Assignment:
Copy, exactly and without additions, every line in the records below from the one holding "recessive bits. -/" through the one holding "raise (canReoffer (txJudge", both ends included.

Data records
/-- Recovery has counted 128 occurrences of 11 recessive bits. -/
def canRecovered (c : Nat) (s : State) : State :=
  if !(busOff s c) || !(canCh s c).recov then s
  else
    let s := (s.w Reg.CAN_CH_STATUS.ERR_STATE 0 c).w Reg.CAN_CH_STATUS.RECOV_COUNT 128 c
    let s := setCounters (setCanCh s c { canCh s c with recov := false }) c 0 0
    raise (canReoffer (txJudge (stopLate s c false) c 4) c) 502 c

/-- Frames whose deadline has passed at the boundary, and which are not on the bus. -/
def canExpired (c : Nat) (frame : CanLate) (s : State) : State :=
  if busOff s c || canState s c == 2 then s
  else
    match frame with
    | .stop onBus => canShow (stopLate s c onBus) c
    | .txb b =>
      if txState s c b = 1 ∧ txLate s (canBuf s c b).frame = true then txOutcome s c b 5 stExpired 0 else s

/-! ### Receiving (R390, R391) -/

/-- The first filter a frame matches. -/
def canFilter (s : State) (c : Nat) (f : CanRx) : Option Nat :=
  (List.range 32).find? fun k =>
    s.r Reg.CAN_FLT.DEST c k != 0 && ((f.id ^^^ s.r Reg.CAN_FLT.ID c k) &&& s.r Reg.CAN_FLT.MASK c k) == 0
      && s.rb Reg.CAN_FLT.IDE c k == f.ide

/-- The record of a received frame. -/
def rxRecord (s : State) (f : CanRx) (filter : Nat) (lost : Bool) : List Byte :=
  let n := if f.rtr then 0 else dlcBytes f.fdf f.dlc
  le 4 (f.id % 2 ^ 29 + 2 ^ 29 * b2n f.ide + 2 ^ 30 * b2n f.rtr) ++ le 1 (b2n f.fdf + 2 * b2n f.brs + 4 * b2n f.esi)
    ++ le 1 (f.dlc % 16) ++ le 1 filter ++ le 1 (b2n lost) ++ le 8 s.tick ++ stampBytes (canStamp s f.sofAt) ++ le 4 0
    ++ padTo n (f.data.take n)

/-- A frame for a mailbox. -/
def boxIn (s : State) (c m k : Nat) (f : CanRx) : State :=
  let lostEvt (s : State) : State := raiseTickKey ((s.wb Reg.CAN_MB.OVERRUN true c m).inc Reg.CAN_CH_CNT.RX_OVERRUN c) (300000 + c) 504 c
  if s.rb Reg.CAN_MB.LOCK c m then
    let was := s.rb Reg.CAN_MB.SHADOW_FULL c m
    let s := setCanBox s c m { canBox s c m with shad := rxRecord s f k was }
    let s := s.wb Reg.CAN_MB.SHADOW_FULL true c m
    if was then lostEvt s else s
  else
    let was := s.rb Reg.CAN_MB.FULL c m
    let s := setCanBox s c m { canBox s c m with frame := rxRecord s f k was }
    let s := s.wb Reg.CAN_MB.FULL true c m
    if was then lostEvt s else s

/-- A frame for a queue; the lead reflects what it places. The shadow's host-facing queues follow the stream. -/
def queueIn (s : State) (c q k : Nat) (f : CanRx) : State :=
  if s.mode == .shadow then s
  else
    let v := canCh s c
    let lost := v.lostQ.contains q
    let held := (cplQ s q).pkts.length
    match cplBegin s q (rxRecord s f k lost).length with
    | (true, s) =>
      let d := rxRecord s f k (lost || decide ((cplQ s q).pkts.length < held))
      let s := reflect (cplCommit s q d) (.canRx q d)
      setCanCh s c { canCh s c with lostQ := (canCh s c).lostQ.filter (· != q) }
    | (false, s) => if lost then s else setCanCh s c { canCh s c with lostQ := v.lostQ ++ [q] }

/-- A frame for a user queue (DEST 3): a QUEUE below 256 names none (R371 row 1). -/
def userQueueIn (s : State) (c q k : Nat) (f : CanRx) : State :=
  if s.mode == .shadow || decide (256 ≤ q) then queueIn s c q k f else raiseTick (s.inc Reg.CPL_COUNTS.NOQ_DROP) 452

--

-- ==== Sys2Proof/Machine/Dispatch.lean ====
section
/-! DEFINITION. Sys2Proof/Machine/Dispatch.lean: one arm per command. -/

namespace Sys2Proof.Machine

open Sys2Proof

Result for this task:
/-- Recovery has counted 128 occurrences of 11 recessive bits. -/
def canRecovered (c : Nat) (s : State) : State :=
  if !(busOff s c) || !(canCh s c).recov then s
  else
    let s := (s.w Reg.CAN_CH_STATUS.ERR_STATE 0 c).w Reg.CAN_CH_STATUS.RECOV_COUNT 128 c
    let s := setCounters (setCanCh s c { canCh s c with recov := false }) c 0 0
    raise (canReoffer (txJudge (stopLate s c false) c 4) c) 502 c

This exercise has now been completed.